------ TASK INPUTS ------

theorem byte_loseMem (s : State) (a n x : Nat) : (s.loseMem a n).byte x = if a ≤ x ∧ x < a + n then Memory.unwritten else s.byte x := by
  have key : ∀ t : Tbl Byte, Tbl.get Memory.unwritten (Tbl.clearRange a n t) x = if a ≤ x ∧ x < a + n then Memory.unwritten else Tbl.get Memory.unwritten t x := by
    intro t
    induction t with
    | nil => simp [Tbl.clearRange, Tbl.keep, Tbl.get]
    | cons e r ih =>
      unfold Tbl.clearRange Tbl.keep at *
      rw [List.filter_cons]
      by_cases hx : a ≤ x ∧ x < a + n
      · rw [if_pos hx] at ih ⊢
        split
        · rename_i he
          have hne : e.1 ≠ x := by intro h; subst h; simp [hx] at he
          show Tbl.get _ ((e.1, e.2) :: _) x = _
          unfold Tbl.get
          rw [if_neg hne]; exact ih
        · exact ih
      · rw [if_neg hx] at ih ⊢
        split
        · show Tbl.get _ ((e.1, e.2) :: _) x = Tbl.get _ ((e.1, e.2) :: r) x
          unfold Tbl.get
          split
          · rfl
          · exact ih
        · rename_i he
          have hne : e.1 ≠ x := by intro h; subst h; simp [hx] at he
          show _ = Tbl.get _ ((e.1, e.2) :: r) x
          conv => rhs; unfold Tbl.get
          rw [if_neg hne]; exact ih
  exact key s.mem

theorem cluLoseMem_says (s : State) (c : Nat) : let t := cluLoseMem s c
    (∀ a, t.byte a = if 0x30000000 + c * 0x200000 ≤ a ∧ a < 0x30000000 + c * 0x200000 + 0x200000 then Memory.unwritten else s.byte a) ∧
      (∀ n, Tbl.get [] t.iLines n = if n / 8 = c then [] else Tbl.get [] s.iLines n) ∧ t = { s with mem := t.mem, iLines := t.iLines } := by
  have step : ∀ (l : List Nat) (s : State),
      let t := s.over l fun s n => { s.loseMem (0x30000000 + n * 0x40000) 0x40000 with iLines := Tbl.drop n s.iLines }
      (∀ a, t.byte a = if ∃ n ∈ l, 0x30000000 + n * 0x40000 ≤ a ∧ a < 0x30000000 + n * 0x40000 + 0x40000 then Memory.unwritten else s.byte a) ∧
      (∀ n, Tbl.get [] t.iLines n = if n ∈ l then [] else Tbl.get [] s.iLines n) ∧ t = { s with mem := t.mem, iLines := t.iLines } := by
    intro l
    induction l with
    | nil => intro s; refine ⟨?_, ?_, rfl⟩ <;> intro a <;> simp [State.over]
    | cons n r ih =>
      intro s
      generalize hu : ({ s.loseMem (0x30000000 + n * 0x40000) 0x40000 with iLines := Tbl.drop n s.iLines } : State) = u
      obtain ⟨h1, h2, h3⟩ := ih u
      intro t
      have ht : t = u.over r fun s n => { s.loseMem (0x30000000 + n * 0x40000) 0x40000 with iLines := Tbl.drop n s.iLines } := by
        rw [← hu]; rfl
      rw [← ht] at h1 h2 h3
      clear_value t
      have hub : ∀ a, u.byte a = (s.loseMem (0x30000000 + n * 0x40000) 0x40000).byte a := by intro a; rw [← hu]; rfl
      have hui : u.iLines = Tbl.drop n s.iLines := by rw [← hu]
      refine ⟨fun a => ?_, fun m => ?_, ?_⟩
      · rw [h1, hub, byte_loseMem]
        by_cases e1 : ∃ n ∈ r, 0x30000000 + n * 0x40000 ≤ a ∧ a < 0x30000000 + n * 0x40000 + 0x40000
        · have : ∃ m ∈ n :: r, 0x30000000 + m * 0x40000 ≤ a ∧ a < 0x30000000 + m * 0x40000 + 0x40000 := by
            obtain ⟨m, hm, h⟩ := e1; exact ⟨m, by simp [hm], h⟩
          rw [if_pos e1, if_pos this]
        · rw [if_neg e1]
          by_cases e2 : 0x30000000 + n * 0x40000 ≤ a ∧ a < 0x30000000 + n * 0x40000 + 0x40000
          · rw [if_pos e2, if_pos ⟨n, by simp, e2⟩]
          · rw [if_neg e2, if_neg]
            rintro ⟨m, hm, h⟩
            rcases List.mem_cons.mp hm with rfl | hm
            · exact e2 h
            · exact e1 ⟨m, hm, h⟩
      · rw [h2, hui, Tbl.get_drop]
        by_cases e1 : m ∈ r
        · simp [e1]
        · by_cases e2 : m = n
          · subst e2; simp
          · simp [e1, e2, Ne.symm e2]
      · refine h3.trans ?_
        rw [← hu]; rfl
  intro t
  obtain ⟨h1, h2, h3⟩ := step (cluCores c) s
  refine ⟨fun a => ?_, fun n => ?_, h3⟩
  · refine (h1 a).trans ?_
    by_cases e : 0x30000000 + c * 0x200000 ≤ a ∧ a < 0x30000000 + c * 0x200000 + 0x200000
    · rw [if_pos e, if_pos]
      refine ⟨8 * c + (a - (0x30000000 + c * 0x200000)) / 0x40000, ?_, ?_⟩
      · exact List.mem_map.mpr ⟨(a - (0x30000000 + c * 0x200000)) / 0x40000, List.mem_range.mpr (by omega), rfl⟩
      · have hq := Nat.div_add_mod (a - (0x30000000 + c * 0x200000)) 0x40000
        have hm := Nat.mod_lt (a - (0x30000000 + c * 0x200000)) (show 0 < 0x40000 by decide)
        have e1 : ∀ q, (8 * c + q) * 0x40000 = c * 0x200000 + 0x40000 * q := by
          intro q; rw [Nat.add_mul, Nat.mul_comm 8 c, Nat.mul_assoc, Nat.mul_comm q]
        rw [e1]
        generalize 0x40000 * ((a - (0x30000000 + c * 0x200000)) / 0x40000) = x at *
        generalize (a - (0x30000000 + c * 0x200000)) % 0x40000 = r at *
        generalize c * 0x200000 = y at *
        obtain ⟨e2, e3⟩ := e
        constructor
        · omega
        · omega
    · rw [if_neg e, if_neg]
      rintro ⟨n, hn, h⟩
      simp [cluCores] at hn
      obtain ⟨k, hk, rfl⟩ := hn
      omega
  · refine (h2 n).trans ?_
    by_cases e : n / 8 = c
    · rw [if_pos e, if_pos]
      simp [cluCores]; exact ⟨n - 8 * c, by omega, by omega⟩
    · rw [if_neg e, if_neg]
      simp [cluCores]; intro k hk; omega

------
------ TASK INPUTS ------

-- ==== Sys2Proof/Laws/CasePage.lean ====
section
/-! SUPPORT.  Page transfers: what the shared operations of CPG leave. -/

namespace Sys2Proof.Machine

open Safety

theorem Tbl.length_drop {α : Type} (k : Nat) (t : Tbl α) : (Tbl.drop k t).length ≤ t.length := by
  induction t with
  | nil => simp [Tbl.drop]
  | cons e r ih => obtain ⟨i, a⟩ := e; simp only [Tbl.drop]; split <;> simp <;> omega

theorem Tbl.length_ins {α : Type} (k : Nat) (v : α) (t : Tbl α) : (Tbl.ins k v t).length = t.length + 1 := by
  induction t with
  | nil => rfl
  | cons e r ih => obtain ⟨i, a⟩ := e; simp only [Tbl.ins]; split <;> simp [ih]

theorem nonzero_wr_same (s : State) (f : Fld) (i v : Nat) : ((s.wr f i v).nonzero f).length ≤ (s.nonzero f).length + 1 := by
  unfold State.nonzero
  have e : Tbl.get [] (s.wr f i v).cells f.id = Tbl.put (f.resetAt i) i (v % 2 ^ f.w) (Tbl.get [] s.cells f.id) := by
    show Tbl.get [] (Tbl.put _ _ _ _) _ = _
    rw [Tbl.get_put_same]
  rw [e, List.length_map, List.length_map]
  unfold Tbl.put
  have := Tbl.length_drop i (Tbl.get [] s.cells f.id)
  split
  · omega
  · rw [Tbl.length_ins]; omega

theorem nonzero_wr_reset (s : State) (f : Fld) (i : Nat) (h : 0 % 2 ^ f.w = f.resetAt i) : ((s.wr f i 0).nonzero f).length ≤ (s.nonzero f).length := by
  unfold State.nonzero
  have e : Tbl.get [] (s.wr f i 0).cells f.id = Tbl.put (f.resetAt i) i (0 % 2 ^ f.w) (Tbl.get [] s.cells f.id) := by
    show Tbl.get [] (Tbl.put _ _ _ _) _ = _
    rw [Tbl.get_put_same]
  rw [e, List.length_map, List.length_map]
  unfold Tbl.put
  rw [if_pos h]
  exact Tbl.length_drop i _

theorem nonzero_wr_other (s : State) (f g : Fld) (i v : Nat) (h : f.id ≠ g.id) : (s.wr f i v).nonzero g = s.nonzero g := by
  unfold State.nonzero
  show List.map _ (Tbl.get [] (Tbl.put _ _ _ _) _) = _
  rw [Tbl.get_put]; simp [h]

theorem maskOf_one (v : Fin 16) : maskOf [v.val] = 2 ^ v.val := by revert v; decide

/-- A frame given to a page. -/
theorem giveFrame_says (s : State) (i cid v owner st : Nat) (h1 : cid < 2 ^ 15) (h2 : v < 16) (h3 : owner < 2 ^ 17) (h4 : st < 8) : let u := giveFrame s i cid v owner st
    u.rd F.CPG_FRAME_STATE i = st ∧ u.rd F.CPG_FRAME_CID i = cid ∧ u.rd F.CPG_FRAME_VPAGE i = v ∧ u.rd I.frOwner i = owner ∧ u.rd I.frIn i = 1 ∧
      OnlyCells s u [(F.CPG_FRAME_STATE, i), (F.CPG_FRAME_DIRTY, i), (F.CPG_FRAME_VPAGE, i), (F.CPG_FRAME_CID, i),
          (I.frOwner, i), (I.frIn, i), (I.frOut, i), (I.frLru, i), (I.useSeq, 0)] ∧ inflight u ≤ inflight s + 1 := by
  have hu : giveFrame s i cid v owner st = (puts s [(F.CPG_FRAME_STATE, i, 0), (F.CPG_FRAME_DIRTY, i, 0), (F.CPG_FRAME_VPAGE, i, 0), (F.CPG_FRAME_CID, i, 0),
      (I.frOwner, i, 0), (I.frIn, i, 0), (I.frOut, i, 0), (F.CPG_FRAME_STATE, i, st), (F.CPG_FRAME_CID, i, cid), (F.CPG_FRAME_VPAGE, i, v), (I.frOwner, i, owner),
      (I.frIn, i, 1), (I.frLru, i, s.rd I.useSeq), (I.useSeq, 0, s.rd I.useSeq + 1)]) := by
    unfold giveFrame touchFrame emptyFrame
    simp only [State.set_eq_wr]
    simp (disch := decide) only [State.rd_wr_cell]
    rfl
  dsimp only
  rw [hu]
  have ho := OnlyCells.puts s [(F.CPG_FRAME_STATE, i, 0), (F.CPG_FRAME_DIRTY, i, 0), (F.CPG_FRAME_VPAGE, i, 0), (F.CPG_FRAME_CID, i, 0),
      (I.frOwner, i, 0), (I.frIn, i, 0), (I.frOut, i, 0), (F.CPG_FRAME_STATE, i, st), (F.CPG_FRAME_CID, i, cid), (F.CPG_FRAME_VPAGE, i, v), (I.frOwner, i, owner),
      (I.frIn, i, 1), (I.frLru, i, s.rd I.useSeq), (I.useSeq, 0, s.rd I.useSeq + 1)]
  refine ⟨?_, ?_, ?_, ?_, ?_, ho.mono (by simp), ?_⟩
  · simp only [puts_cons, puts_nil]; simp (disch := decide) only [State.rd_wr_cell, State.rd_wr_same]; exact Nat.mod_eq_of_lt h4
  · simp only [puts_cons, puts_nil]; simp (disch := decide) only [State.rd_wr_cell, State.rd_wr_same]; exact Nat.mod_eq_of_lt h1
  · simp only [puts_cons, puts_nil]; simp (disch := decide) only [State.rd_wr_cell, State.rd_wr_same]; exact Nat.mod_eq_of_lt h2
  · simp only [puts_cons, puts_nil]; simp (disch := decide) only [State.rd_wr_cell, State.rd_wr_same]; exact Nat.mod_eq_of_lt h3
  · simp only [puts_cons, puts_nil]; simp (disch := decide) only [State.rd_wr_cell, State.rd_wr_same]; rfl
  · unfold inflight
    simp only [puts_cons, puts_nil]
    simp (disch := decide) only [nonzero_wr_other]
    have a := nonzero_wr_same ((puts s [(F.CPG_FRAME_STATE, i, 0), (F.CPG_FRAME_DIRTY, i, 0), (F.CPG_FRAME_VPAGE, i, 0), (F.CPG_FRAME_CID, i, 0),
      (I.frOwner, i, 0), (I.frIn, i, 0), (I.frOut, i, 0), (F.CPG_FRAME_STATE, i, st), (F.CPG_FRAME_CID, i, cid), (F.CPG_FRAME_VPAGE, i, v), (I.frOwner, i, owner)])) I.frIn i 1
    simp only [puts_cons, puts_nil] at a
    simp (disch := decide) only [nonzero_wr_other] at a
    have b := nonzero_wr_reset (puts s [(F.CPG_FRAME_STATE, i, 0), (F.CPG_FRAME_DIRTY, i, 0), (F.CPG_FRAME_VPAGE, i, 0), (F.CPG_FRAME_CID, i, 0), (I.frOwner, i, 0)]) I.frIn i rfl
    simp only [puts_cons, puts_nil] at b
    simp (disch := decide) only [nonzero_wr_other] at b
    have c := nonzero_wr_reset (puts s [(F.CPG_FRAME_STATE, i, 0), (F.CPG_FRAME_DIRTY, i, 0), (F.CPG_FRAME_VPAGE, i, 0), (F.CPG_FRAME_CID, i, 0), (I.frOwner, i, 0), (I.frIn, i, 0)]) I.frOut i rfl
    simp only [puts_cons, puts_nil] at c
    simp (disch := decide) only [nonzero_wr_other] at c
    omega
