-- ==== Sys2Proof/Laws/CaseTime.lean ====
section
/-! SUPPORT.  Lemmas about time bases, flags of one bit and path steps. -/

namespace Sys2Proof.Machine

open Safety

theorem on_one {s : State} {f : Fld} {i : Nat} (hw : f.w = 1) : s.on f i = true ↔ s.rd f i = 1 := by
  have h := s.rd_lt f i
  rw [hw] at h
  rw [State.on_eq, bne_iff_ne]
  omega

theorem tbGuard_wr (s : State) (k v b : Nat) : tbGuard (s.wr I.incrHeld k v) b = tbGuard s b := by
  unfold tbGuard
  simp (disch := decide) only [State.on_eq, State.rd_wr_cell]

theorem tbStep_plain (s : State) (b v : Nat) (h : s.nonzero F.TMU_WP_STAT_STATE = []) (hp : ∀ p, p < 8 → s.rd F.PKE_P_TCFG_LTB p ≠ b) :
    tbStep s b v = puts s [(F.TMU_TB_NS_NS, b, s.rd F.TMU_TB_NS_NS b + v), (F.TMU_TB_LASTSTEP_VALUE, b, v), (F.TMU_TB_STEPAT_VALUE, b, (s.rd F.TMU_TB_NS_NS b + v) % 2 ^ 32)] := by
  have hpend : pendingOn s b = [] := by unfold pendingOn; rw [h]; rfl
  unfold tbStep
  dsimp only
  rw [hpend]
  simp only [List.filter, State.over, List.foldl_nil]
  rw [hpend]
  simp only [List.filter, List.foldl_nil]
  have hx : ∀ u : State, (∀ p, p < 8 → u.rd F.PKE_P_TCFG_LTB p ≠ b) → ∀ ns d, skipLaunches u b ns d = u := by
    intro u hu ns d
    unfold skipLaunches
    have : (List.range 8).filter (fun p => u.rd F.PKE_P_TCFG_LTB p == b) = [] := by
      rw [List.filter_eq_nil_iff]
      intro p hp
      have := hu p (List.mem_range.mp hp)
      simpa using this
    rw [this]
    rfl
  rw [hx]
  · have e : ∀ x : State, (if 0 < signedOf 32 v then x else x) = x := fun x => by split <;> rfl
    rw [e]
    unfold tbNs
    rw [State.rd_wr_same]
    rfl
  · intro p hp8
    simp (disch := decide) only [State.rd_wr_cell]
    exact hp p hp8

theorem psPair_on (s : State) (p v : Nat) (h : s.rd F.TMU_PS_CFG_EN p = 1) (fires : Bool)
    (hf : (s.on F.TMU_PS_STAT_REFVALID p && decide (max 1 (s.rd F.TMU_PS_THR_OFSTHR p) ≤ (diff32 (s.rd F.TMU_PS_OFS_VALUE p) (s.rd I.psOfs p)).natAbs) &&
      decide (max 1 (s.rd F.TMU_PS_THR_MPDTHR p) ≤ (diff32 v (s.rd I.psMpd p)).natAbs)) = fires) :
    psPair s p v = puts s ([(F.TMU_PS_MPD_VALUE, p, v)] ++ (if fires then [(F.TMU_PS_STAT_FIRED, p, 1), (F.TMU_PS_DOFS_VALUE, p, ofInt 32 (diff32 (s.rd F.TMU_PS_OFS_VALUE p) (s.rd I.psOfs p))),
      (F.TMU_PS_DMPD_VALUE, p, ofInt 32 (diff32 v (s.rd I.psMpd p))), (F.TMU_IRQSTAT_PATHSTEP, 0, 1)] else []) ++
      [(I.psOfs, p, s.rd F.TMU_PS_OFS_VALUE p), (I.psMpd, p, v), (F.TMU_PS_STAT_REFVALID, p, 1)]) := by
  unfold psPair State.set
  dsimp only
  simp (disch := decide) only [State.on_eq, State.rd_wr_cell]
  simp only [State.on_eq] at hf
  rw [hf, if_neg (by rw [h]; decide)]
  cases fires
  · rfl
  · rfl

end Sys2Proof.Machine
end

------
------ TASK INPUTS ------

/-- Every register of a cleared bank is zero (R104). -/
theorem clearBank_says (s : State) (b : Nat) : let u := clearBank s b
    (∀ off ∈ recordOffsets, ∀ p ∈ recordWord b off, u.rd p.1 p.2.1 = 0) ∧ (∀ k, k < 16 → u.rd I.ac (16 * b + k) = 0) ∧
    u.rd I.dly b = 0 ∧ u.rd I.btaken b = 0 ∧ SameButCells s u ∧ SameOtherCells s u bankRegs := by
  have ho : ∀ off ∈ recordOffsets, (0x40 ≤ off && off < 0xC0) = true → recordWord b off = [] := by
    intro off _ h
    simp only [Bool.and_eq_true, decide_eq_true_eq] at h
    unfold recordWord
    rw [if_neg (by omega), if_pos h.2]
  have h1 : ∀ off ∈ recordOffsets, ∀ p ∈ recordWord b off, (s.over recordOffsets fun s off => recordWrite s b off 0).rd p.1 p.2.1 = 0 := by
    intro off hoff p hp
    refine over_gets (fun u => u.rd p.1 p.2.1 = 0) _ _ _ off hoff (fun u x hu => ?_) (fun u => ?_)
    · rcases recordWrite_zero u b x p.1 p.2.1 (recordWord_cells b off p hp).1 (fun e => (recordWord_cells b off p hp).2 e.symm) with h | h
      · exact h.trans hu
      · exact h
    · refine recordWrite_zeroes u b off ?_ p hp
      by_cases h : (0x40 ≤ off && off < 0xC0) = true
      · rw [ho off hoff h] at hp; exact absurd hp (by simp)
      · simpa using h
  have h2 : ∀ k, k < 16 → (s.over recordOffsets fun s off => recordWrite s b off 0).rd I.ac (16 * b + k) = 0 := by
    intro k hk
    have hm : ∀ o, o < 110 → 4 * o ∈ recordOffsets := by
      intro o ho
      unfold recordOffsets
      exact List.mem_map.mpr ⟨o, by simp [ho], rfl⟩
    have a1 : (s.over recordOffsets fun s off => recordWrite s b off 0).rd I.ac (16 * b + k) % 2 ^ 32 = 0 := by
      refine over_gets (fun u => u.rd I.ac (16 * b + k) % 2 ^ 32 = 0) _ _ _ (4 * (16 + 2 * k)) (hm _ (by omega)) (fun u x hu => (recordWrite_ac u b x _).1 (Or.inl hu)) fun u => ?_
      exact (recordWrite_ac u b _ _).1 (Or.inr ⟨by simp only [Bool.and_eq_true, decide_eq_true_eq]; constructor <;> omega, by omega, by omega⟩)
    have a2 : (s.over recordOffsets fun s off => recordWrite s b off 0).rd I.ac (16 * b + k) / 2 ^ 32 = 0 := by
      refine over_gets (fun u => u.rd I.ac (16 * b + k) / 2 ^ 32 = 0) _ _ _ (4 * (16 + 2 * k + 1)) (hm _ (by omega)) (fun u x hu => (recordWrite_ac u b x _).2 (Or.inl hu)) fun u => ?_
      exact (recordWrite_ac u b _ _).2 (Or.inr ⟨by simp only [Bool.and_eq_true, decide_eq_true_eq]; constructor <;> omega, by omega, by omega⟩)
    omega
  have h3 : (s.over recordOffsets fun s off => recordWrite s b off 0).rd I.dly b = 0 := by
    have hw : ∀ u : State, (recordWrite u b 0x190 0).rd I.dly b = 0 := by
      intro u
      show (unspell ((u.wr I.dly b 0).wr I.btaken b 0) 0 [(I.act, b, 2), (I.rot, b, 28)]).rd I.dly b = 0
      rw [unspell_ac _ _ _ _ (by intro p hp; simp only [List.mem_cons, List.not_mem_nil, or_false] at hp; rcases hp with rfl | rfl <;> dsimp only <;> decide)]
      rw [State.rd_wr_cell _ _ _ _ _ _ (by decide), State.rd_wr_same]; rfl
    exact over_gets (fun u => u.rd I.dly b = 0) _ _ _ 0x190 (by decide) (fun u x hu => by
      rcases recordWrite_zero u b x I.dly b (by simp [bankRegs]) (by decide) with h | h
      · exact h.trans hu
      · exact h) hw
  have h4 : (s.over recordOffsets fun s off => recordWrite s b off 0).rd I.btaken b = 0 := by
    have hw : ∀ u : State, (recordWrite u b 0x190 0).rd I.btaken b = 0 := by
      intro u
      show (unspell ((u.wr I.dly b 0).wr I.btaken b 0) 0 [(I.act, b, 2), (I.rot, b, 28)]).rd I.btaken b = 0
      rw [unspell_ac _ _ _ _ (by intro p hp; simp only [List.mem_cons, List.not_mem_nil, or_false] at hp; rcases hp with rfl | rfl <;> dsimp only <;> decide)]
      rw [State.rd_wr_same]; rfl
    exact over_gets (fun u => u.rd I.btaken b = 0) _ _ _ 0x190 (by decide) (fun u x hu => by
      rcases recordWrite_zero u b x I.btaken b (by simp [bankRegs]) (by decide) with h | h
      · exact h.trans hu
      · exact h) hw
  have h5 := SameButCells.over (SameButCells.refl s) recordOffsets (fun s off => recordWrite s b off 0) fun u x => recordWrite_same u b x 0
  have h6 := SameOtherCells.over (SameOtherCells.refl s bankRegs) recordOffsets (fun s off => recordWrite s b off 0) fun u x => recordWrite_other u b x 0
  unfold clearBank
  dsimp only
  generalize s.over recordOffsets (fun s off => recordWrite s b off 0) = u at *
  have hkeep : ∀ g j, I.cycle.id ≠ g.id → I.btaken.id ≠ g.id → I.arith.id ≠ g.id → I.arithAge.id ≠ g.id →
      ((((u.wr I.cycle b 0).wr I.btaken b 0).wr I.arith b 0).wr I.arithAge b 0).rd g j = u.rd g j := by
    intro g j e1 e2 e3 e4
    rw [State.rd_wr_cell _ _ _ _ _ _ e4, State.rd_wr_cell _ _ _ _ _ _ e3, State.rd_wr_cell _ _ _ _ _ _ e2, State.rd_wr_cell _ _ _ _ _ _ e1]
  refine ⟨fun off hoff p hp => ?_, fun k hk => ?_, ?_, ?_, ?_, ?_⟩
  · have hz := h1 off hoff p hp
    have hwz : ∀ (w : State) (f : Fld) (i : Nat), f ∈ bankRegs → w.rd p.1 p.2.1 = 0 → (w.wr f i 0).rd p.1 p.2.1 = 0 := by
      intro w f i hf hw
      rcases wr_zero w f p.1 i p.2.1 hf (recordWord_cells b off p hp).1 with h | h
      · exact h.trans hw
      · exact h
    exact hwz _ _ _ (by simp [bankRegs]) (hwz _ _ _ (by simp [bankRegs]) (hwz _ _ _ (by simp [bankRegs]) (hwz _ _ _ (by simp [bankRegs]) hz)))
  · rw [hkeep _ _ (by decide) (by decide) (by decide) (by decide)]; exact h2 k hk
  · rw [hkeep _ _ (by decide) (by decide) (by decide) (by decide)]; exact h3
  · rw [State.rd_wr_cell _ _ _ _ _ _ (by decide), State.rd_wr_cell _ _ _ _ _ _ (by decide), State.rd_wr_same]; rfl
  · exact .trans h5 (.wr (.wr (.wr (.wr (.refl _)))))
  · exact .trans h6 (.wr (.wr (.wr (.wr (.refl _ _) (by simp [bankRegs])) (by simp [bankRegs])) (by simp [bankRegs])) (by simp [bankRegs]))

------

THE TASK: For the listing above, print only the lines starting at the line containing "theorem byte_loseMem (s" and ending at the line containing "exact key s.mem", exactly, both included.

PROBLEM SOLUTION:
theorem byte_loseMem (s : State) (a n x : Nat) : (s.loseMem a n).byte x = if a ≤ x ∧ x < a + n then Memory.unwritten else s.byte x := by
  have key : ∀ t : Tbl Byte, Tbl.get Memory.unwritten (Tbl.clearRange a n t) x = if a ≤ x ∧ x < a + n then Memory.unwritten else Tbl.get Memory.unwritten t x := by
    intro t
    induction t with
    | nil => simp [Tbl.clearRange, Tbl.keep, Tbl.get]
    | cons e r ih =>
      unfold Tbl.clearRange Tbl.keep at *
      rw [List.filter_cons]
      by_cases hx : a ≤ x ∧ x < a + n
      · rw [if_pos hx] at ih ⊢
        split
        · rename_i he
          have hne : e.1 ≠ x := by intro h; subst h; simp [hx] at he
          show Tbl.get _ ((e.1, e.2) :: _) x = _
          unfold Tbl.get
          rw [if_neg hne]; exact ih
        · exact ih
      · rw [if_neg hx] at ih ⊢
        split
        · show Tbl.get _ ((e.1, e.2) :: _) x = Tbl.get _ ((e.1, e.2) :: r) x
          unfold Tbl.get
          split
          · rfl
          · exact ih
        · rename_i he
          have hne : e.1 ≠ x := by intro h; subst h; simp [hx] at he
          show _ = Tbl.get _ ((e.1, e.2) :: r) x
          conv => rhs; unfold Tbl.get
          rw [if_neg hne]; exact ih
  exact key s.mem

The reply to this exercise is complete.